5. FIXED ASSET INVESTMENTS
Shares in
group
undertakings
£   
COST
At 1 March 2024 1,165,339
Additions 562,490
Disposals (1,090,237 )
At 28 February 2025 637,592
NET BOOK VALUE
At 28 February 2025 637,592
At 29 February 2024 1,165,339

6. DEBTORS: AMOUNTS FALLING DUE WITHIN ONE YEAR
28.2.25 29.2.24
as restated
£    £   
Trade debtors - 8,729
Amounts owed by group undertakings 841,423 376,626
Other debtors 130,210 165,553
971,633 550,908

7. CREDITORS: AMOUNTS FALLING DUE WITHIN ONE YEAR
28.2.25 29.2.24
as restated
£    £   
Trade creditors 366,652 216,428
Amounts owed to group undertakings 5,044,155 5,136,365
Taxation and social security 370,333 266,853
Other creditors 256,036 55,240
6,037,176 5,674,886

8. CREDITORS: AMOUNTS FALLING DUE AFTER MORE THAN ONE
YEAR
28.2.25 29.2.24
as restated
£    £   
Amounts owed to group undertakings 1,020,274 -

9. DISCLOSURE UNDER SECTION 444(5B) OF THE COMPANIES ACT 2006

The Report of the Auditors was unqualified.

Luke Parker ACA (Senior Statutory Auditor)
for and on behalf of Gilberts Chartered Accountants

Greystoke Land Limited (Registered number: 05047975)

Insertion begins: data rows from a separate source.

-- ==== Sys2Proof/Machine/RegMap.lean ====
section
/-! DEFINITION. The register address map: every register of the spec's register tables (R442), with its place, its width,
the access code of each of its fields (R7) and its value after cold reset (R10). The Almanac entries and the DDS list are
apertures with banks of their own and do not stand here. A field the tables give "eFuse" or "NVM" and no number reads 0
at reset, but for DEV_ID.device, which reads 0x4824 beside grade 0 (assumption 1). -/

namespace Sys2Proof.Machine

/-- The registers, by the names of the spec's tables. -/
inductive RegId where
  | MER_CTL | MER_FWORD | MER_TRACK | MER_FLIM | MER_START | MER_ODO_CYC | MER_ODO_FRAC | MER_STATUS
  | MER_ADJ_PHASE | MER_ADJ_FREQ | MER_LOST_COUNT | MER_WALL_CTL | MER_WALL_SEC | MER_WALL_SUB | MER_SLIP_STAT | MER_SNAP
  | MER_MS_STAT | PIN_CTL | PIN_DRV_LVL | PIN_VTT | PIN_CMP_LVL | PIN_PMU_CTL | PIN_PMU_FORCE | PIN_PMU_CLAMP
  | PIN_STATUS | PIN_OV_COUNT | PIN_TRIM | ALM_CTL | ALM_STATUS | ALM_ECC_CNT | ALM_UE_LOC | ALM_DESKEW
  | ALM_CROWD | PLT_CTL | PLT_STATUS | PLT_LEG_STATUS | PLT_LEG_INDEX | PLT_LEG_S | PLT_LEG_E | PLT_LEG_FRAC
  | PLT_MATCH_STAT | PLT_RSV_COUNT | PLT_HEXT_COUNT | PLT_ALU | PLT_WTO | PLT_BRK | PLT_TRAP_STAT | PLT_TRAP_PEND
  | PLT_TRAP_FRAME | PLT_CS_STAT | PLT_CS_ECC | PLT_CS_UE_LOC | PLT_CS_ADDR | PLT_CS_DATA | PLT_UC_DIGEST | PLT_VL_DIGEST
  | PLT_FF_STAT | PLT_FF_INDEX | PLT_FF_MASK | PLT_FF_CYC | PLT_STRM_LO | PLT_STRM_HI | PLT_STRM_FLOOR | PLT_STRM_STAT
  | PLT_HOLD_STAT | PLT_HOLD_LIMIT | PLT_CAP_STAT | PIN_FAIL_COUNT | PIN_SITE | PLT_SITE_MASK | PLT_SITE_DROP | PLT_SUSP
  | PLT_SUSP_LIST | SXT_STATUS | SXT_SC_MASK | SXT_SC_START | SXT_SC_FAIL | SXT_SC_SKIP | SXT_CH_CTL | SXT_CH_QUEUE
  | SXT_WIN_OPEN | SXT_WIN_CLOSE | SXT_WIN_FRAC | SXT_WIN_CMT | SXT_CH_DESKEW | SXT_CH_STAT | SXT_CH_CNT | SXT_MU_CTL
  | SXT_MU_N | SXT_MU_REF | SXT_MU_QUEUE | SXT_MU_STAT | SXT_MU_CNT | SXT_MU_COUNT | SXT_MU_SUM | SXT_MU_SUMSQ_LO
  | SXT_MU_SUMSQ_HI | SXT_MU_MINMAX | DDS_CTL | DDS_STATUS | DDS_PIN_SEL | DDS_ENG_CTL | DDS_ENG_LEN | DDS_ENG_MID
  | DDS_ENG_STAT | DDS_ENG_CNT | DDS_ENG_EPOCH | DDS_ENG_EPOCH_FRAC | ADC_TRIG_CFG | ADC_TRIG | ADC_STATUS | ADC_OVERRUN
  | ADC_RUN_CYC | ADC_RUN_FRAC | ADC_QUEUE | ADC_SD_LEN | ADC_SD_OVR | ADC_SD_CFG | ADC_SD_SEQ | ADC_SD_RES
  | ADC_SD_LIVE | ADC_SAR_CTL | ADC_SAR_SEQ | ADC_SAR_INJ | ADC_SAR_STAT | ADC_SAR_OVR | ADC_SAR_INJ_RES | ADC_SAR_RES
  | ACQ_STATUS | ACQ_CTL | ACQ_SRC | ACQ_BASE | ACQ_PRE | ACQ_POST | ACQ_NSEG | ACQ_LEVEL
  | ACQ_QUEUE | ACQ_TRIG | ACQ_STAT | ACQ_CNT | MEM_STATUS | MEM_REF_ORG | MEM_REF_STAT | MEM_TEMP
  | MEM_EVQ | MEM_DEC_ADDR | MEM_PASR | MEM_SEG_LOST | MEM_SCRUB | MEM_TRN_PAT | MEM_MAP_CTL | MEM_MAP_BASE
  | MEM_MAP_LEN | MEM_CH_STAT | MEM_CH_ECC | MEM_CH_PAR | MEM_CH_ERR_ADDR | MEM_CH_TRN | MEM_CH_MAINT | MEM_TRN_ERR
  | CHT_STATUS | CHT_WALK_CNT | CHT_INV_SPACE | CHT_INV_START | CHT_INV_LEN | CHT_INV_GO | CHT_BAR2_CTL | CHT_BAR2_BASE
  | CHT_BAR2_CNT | CHT_AS_CTL | CHT_AS_ROOT | CHT_FLT_VALID | CHT_PLT_CNT | CHT_FLT | DMA_STATUS | DMA_SLOTS
  | DMA_CH_CTL | DMA_CH_STAT | DMA_CH_PROG | DMA_CH_CNT | HLM_STATUS | HLM_ADM_MIRROR | HLM_ADM_VEC | HLM_FIX_ADDR
  | HLM_FIX_CTL | HLM_FIX_STAT | HLM_PROMPT_CNT | FIX_DB | HLM_RING_CFG | HLM_RING_MIR | HLM_RING_STAT | HLM_RING_LAST
  | HLM_RING_CPL | HLM_RING_CNT | SWY_STATUS | SWY_TICK | SWY_TICK_LAST | SWY_T_STAT | SWY_T_WAIT | SWY_T_EXP
  | SWY_H_OP | SWY_H_ARG | SWY_H_RES | SWY_H_CUR | SWY_H_SWITCH | SWY_H_MSG | DPT_STATUS | DPT_COMMIT_SEQ
  | DPT_SPILL | DPT_DROP | DPT_MARK | DPT_Q_CTL | DPT_Q_OWNER | DPT_Q_BASE | DPT_Q_MIRROR | DPT_Q_THR
  | DPT_Q_NOTIFY | DPT_Q_TAIL | DPT_Q_HEAD | DPT_Q_STAT | DPT_Q_CNT | DPT_Q_MIR_PTR | WLN_STATUS | WLN_CONV
  | WLN_CONV_CTL | WLN_HALT | WLN_GO_CTL | WLN_GO | WLN_AGG | WLN_TIME | WLN_AGG_MAP | WLN_ROUTE
  | WLN_P_CTL | WLN_P_STAT | WLN_P_TAPS | WLN_P_LAT | WLN_P_ASYM | WLN_P_DELAY | WLN_P_ERR | WLN_P_FEC
  | WLN_P_LAUNCH | DEV_ID | DEV_STATUS | DEV_UID | DEV_IRQ | DEV_SCRATCH | PCI_LINK | PCI_ERR
  | ETH_CTL | ETH_MAC | ETH_TXQ | ETH_PTP_CTL | ETH_PTP_STAT | ETH_OOB | ETH_OOB_PEER | BNC_STATUS
  | BNC_VERSION | BNC_RESET | BNC_BLK_RESET | BNC_BLK_STAT | BNC_LOG_STAT | BNC_LOG_ENTRY | PWR_ON | PWR_SWITCHING
  | PWR_REQ | PWR_RESULT | THM_TEMP | THM_CFG | THM_STAT | THM_LIMIT | THM_EVQ
  deriving DecidableEq, Repr

/-- One register of a numbered group: i is the unit's number, j the word's number in a second index (0 where none). -/
structure RegKey where
  id : RegId
  i : Nat
  j : Nat
  deriving DecidableEq, Repr

/-- The access codes (R7). -/
inductive Access where
  | rw | ro | wo | w1c | w1s | rc
  deriving DecidableEq, Repr

/-- A field of a register: its bits and access code. -/
structure FieldSpec where
  hi : Nat
  lo : Nat
  acc : Access
  deriving DecidableEq, Repr

/-- A register's row of the address map: base offset, first stride and count, second stride and count, width in bits, fields. -/
structure RegInfo where
  base : Nat
  s1 : Nat
  c1 : Nat
  s2 : Nat
  c2 : Nat
  width : Nat
  fields : List FieldSpec
  deriving DecidableEq, Repr
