/-- An accepted stamp of a channel meets one unit (R246). A stop and a start of one reading make a sample whichever of the two is
decided first. -/
def State.muFeed (s : State) (c : Nat) (t : Stamp) (u : Nat) : State :=
  let x := s.mu u
  let start := decide (s.fget fSXT_MU_CTL_start_ch u = c) && (s.fbit fSXT_MU_CTL_start_pol u == t.falling)
  let stop := decide (s.fget fSXT_MU_CTL_stop_ch u = c) && (s.fbit fSXT_MU_CTL_stop_pol u == t.falling)
  if !x.running then s
  else
    let y := x.join t
    match s.fget fSXT_MU_CTL_mode u with
    | 1 =>
      match x.openAt with
      | some a =>
        if stop ∧ a ≤ t.at96 then
          ((s.setMu u { y with openAt := none }).muSample u (s.sampleOf u t.mer ((t.at96 : Int) - a) 1)).muCheck u
        else if start then s.bump fSXT_MU_CNT_extra_starts u
        else s
      | none =>
        if start ∧ !stop ∧ x.idleStop = some t.at96 then
          ((s.setMu u { y with idleStop := none }).muSample u (s.sampleOf u t.mer 0 1)).muCheck u
        else if start then s.setMu u { y with openAt := some t.at96 }
        else if stop then s.setMu u { x with idleStop := some t.at96 }
        else s
    | 2 =>
      if start then
        match x.openAt with
        | some a =>
          ((s.setMu u { y with openAt := some t.at96 }).muSample u (s.sampleOf u t.mer ((t.at96 : Int) - a) (s.sxtK c))).muCheck u
        | none => s.setMu u { y with openAt := some t.at96 }
      else s
    | 3 =>
      if start then
        let first := x.first.getD t.at96
        s.setMu u { y with n := x.n + 1, openAt := some t.at96, sum := s.sampleOf u t.mer ((t.at96 : Int) - first) 1 }
      else s
    | _ => s

/-- A unit's samples begin or end at a channel. -/
def State.muUses (s : State) (u c : Nat) : Bool :=
  decide (s.fget fSXT_MU_CTL_start_ch u = c) ||
    (decide (s.fget fSXT_MU_CTL_mode u = 1) && decide (s.fget fSXT_MU_CTL_stop_ch u = c))

/-- A unit's open sample is discarded; its run is broken, or, at its bearing's loss, goes on unmarked: R251 names the loss among no
run's breaks, only says that no sample spans the hold (assumption 94). -/
def State.muDiscard (s : State) (u : Nat) (brk : Bool) : State :=
  let x := s.mu u
  if x.running ∧ x.openAt.isSome then
    let s := s.setMu u { x with broken := x.broken || brk,
                                openAt := if s.fget fSXT_MU_CTL_mode u = 3 then x.openAt else none }
    if brk then s.fput fSXT_MU_STAT_broken u 1 else s
  else s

Notes to the Financial Statements - continued
for the Year Ended 28 February 2025

10. RELATED PARTY DISCLOSURES

At the year end, the amount owed to the company by Greystoke CB Limited, a subsidiary, was £381,214 (2024 - £274,450).

The company has taken advantage of the exemptions for qualifying subsidiary undertakings not to include details of transactions with other group companies.

The company notes a related party relationship by virtue of common directorship. A Director of Dragon Argent maintains a controlling interest in Dragon Argent Secretarial. Dragon Argent Secretarial is an appointed director of Greystoke Land Limited.

The amount owed to Dragon Argent at the year end was £6,650 which is included with the trade creditor balance.

11. PARENT COMPANY AND ULTIMATE CONTROLLING PARTY

The immediate parent company is Oxford Law Holdings Limited, registered at 63 Bermondsey Street, London, SE1 3XF. During the year, the shareholding of Stancroft Trust Limited increased to above 50% in Oxford Law Holdings Limited.In the opinion of the directors, the ultimate controlling party of Greystoke Land Limited is the Glengarry Trust, a trust registered in Canada.

12. LEASING AGREEMENTS

At the reporting end date the company had outstanding commitments for future minimum lease payments under non-cancellable operating leases of £155,833 (2024: £181,917).